▸ **Records from a data collection**
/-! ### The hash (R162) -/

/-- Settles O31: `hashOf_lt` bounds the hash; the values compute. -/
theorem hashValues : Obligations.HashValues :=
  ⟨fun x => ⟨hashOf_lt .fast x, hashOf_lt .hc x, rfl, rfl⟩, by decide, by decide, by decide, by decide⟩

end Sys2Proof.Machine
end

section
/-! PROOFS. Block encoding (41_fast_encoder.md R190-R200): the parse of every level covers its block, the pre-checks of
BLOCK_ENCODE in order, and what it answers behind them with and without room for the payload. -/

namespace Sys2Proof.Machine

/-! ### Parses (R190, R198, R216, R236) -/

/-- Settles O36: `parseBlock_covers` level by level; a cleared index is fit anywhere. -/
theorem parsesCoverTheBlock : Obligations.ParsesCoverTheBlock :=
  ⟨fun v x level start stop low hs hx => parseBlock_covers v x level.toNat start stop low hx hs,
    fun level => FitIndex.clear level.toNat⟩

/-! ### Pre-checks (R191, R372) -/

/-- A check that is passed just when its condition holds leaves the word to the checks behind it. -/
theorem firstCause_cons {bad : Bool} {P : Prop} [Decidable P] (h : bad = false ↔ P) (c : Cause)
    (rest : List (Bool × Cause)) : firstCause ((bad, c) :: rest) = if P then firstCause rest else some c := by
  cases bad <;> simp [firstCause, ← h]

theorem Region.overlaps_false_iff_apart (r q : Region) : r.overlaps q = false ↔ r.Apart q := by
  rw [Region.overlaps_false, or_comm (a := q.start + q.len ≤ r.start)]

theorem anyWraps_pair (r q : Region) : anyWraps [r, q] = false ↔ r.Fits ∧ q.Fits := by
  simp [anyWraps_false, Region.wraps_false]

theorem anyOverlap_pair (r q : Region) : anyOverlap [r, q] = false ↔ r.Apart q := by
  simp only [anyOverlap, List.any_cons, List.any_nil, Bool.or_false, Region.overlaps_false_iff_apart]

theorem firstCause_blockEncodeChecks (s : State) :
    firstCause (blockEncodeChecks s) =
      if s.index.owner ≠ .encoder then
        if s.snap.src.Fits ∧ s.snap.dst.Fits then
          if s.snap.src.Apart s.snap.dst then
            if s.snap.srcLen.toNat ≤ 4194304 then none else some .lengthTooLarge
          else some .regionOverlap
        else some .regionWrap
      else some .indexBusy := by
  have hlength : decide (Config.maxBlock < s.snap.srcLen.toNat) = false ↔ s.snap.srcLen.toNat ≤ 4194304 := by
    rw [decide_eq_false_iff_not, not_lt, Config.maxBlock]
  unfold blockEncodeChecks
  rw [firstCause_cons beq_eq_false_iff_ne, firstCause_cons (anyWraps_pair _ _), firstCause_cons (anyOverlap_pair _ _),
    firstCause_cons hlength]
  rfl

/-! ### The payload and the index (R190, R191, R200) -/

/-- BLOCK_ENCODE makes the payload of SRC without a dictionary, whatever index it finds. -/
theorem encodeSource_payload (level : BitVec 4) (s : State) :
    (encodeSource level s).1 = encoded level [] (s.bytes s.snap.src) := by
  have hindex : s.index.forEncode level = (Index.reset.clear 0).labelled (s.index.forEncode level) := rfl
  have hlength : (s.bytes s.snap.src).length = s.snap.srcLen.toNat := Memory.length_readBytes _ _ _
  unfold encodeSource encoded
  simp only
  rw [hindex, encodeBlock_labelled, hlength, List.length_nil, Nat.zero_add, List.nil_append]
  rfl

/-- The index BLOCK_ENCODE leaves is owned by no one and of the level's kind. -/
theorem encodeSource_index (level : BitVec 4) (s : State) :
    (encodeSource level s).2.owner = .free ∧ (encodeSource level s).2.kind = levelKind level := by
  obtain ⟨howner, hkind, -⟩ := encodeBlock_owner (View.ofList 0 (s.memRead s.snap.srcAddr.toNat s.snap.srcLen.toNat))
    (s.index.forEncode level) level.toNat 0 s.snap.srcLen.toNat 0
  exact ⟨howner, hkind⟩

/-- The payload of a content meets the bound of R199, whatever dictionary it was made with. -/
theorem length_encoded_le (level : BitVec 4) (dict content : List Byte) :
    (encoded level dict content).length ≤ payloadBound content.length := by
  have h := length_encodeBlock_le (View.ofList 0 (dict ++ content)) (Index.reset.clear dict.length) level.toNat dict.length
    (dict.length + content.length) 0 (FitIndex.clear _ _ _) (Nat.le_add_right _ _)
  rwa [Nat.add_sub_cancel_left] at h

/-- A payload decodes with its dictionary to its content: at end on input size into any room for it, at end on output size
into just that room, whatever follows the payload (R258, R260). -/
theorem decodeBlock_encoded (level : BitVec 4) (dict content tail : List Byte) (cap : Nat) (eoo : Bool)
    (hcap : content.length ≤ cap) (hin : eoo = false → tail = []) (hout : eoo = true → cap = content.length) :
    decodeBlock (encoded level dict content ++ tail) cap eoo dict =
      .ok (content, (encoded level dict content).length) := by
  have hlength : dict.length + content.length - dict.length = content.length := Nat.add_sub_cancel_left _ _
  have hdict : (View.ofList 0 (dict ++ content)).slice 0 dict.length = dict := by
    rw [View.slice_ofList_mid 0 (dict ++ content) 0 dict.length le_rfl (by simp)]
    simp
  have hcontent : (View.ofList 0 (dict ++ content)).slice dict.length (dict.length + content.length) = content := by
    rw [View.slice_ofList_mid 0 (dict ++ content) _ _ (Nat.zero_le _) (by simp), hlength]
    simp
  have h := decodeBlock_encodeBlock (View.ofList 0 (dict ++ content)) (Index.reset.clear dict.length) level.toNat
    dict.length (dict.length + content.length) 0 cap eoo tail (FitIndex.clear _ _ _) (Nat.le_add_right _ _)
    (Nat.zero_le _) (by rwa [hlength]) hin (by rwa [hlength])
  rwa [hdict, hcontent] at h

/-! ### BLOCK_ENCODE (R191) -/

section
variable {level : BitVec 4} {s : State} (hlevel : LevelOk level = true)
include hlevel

▸ **Exercise prompt**
An exact copy is needed of the lines from the one containing "(Nat.zero_le _) (by rwa" through the end of the records.

▸ **Solution**
    (Nat.zero_le _) (by rwa [hlength]) hin (by rwa [hlength])
  rwa [hdict, hcontent] at h

/-! ### BLOCK_ENCODE (R191) -/

section
variable {level : BitVec 4} {s : State} (hlevel : LevelOk level = true)
include hlevel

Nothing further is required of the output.